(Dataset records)
☆ ☆ ☆ ☆ ☆

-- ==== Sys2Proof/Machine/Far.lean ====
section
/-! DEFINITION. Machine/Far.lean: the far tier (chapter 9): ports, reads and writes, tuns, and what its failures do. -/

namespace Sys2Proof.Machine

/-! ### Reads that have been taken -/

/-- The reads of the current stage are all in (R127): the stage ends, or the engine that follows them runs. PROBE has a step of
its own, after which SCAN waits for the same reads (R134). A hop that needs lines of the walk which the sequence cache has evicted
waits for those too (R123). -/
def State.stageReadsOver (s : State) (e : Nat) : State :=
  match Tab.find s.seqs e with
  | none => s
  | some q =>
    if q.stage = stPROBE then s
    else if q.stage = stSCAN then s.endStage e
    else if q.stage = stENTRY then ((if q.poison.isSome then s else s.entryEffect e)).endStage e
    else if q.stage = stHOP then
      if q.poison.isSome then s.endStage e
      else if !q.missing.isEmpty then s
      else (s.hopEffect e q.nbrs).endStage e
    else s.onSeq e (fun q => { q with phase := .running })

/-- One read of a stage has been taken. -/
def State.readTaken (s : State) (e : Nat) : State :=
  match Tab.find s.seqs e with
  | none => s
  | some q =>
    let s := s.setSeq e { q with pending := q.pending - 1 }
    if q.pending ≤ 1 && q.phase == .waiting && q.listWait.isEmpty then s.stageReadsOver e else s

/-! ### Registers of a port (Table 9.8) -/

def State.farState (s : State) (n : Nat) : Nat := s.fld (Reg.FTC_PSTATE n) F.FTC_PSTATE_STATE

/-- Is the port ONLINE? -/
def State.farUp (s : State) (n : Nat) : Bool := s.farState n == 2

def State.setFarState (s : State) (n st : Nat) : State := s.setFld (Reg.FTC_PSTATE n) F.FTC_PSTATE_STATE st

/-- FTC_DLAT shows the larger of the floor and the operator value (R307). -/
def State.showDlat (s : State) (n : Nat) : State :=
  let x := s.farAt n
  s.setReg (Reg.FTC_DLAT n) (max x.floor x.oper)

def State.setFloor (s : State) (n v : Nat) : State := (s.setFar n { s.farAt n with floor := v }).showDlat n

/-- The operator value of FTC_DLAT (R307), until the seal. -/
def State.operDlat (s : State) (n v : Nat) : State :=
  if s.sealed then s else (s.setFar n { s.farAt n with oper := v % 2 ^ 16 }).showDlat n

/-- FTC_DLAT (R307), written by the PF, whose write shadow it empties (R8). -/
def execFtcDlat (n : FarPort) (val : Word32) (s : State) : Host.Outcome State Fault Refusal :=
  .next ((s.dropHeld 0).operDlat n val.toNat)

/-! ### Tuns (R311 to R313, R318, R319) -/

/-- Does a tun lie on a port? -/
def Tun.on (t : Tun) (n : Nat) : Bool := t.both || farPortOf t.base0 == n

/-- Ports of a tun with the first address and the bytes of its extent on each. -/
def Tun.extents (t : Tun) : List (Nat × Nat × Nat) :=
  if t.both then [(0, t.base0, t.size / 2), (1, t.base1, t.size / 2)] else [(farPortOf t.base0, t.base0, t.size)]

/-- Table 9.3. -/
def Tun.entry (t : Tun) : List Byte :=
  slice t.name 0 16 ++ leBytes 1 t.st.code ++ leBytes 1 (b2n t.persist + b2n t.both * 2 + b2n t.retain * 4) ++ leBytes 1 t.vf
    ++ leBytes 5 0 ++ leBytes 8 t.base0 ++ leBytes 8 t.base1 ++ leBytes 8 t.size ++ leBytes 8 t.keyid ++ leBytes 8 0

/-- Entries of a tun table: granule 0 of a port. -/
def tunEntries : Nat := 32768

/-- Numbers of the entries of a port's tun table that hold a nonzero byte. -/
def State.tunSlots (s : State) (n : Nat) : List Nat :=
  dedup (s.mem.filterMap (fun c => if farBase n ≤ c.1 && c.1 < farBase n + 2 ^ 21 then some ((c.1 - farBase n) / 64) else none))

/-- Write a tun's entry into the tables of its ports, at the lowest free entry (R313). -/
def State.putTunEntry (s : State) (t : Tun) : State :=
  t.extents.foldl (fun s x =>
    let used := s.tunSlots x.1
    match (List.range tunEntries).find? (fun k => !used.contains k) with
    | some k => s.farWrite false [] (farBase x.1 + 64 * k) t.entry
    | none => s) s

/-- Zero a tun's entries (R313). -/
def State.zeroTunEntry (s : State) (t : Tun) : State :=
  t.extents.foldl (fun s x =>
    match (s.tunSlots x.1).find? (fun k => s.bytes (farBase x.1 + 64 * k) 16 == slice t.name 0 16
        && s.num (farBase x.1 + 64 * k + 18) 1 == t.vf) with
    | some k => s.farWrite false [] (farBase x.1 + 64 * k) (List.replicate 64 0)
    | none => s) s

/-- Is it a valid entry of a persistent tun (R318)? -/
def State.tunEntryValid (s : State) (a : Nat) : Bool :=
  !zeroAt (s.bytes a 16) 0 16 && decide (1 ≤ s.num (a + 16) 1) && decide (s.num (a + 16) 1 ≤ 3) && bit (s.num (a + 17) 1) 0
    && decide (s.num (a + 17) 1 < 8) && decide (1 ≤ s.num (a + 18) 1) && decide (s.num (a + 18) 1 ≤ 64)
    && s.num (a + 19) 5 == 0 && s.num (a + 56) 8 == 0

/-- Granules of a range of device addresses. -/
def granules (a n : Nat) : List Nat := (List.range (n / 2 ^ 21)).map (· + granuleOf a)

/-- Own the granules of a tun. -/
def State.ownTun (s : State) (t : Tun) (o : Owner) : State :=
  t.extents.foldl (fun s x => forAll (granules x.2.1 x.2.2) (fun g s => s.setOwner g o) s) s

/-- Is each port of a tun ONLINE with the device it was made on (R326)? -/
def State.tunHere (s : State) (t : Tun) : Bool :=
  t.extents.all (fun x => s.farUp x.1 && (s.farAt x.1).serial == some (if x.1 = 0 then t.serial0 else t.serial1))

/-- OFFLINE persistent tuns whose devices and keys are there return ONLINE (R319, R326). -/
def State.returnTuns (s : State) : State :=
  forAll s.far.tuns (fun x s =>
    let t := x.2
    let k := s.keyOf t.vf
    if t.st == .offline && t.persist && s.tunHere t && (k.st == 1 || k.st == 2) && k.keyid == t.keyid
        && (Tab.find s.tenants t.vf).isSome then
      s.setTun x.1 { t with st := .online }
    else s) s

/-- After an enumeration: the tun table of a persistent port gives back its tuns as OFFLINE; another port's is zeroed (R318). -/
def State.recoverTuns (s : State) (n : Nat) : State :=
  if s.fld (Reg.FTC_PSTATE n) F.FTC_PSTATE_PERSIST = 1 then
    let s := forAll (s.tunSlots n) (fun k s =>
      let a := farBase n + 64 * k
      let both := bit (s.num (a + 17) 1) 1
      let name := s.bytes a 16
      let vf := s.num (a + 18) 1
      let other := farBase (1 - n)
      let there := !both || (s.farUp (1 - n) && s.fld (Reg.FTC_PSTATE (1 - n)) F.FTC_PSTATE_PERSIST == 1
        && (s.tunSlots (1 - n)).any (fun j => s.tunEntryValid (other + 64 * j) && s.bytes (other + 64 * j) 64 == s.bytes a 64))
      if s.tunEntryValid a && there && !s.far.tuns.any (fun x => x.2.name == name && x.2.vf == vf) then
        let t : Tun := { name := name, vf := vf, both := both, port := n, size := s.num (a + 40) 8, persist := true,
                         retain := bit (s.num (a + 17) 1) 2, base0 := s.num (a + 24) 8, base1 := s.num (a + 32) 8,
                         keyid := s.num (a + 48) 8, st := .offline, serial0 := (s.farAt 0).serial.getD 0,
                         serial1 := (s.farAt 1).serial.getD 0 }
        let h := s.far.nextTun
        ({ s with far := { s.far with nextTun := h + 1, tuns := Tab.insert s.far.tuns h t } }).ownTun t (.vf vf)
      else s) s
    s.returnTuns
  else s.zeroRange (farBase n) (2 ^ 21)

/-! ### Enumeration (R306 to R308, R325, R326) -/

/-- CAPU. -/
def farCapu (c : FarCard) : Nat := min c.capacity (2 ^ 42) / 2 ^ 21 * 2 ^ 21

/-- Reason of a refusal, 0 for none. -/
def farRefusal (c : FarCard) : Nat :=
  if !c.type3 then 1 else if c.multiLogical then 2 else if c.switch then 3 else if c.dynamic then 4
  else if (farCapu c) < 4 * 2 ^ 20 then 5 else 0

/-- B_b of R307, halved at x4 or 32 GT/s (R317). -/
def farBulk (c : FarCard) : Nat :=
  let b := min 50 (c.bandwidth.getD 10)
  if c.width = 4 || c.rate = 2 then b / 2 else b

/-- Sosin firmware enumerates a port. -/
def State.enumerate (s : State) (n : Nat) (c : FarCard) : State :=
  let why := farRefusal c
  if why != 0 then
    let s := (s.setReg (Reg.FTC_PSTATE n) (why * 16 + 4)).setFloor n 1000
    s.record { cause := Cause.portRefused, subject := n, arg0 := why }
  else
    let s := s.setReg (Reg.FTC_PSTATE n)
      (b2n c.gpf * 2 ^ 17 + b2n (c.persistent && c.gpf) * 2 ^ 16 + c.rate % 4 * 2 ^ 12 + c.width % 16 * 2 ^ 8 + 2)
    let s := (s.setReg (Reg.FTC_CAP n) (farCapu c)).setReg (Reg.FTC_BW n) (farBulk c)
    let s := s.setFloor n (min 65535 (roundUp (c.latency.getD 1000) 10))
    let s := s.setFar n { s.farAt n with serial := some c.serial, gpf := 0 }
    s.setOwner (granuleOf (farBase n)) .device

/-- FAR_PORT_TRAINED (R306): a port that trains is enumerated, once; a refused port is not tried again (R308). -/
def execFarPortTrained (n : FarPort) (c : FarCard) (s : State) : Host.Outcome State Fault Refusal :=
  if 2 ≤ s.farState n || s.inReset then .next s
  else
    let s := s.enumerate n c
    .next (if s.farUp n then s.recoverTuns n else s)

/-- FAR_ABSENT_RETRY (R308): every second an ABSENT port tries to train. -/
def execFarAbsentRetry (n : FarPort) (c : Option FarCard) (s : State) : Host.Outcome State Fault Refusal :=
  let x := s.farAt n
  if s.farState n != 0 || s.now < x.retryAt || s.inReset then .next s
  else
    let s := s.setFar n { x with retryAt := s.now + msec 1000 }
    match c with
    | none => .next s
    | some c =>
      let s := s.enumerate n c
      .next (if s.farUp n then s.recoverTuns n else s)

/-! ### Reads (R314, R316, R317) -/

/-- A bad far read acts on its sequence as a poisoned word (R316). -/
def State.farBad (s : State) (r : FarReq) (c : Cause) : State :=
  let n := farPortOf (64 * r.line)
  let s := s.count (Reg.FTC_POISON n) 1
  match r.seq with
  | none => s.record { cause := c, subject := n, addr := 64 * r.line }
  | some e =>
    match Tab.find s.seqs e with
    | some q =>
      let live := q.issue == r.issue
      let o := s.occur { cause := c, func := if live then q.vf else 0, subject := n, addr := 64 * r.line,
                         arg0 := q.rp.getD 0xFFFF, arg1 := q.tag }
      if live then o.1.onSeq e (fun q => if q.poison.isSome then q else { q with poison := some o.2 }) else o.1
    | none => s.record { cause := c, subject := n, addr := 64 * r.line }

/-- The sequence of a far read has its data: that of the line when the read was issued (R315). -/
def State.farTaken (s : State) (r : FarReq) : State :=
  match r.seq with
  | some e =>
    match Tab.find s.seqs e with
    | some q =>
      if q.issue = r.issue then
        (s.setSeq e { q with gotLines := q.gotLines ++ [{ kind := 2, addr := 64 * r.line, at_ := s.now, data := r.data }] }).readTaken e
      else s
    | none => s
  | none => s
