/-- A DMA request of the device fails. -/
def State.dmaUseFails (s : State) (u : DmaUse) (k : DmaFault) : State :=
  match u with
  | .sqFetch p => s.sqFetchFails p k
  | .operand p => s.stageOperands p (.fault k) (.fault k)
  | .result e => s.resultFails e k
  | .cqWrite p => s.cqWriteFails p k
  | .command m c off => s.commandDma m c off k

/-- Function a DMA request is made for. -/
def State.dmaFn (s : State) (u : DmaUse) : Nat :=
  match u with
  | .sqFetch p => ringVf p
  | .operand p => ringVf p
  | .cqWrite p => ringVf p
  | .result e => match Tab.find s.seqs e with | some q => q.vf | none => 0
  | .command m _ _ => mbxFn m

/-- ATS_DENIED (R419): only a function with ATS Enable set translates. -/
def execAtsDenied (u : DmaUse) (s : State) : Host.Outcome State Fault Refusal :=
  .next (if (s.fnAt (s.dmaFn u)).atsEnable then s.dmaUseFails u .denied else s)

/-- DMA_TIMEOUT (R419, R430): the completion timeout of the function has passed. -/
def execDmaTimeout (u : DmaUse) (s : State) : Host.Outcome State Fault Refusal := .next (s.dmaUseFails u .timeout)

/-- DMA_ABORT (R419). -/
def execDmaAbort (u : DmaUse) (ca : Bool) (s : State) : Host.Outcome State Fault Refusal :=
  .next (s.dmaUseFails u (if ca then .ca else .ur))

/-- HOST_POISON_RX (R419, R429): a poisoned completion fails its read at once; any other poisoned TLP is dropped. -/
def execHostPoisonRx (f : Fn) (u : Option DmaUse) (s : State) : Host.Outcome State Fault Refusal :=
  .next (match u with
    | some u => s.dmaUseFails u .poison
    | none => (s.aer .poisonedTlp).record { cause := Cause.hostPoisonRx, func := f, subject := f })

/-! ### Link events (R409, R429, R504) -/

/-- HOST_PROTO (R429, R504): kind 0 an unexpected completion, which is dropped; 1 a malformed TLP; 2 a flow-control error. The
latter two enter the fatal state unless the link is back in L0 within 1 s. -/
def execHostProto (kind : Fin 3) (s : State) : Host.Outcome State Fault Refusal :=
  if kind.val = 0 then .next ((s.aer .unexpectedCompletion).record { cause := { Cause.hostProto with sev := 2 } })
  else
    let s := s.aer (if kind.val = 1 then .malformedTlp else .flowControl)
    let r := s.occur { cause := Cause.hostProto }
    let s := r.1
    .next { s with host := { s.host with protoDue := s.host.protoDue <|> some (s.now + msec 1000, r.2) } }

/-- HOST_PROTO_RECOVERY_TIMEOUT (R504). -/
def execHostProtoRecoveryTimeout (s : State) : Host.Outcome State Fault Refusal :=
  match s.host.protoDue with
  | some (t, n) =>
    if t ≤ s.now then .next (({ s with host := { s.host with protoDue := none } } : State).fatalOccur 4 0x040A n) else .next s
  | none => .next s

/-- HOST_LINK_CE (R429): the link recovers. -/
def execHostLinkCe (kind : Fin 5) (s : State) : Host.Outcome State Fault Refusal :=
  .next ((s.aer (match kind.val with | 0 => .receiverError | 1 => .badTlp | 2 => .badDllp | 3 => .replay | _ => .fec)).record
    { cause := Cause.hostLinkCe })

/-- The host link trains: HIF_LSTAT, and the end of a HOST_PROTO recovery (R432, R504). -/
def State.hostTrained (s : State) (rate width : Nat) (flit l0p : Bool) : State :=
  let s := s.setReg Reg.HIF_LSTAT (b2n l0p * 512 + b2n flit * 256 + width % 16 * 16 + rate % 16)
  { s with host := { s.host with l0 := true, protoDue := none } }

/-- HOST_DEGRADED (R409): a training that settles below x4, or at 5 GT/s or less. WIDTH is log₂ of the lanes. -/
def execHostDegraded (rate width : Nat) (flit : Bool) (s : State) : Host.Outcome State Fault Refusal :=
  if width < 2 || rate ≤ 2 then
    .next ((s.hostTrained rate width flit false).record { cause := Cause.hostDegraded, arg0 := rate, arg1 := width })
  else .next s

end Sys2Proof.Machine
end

☆ ☆ ☆ ☆ ☆

What you will do: Repeat, exactly as they stand above, the lines from the line with "if kind.val = 0" to the line with "let r := s.occur", both lines included.

Answer box:
  if kind.val = 0 then .next ((s.aer .unexpectedCompletion).record { cause := { Cause.hostProto with sev := 2 } })
  else
    let s := s.aer (if kind.val = 1 then .malformedTlp else .flowControl)
    let r := s.occur { cause := Cause.hostProto }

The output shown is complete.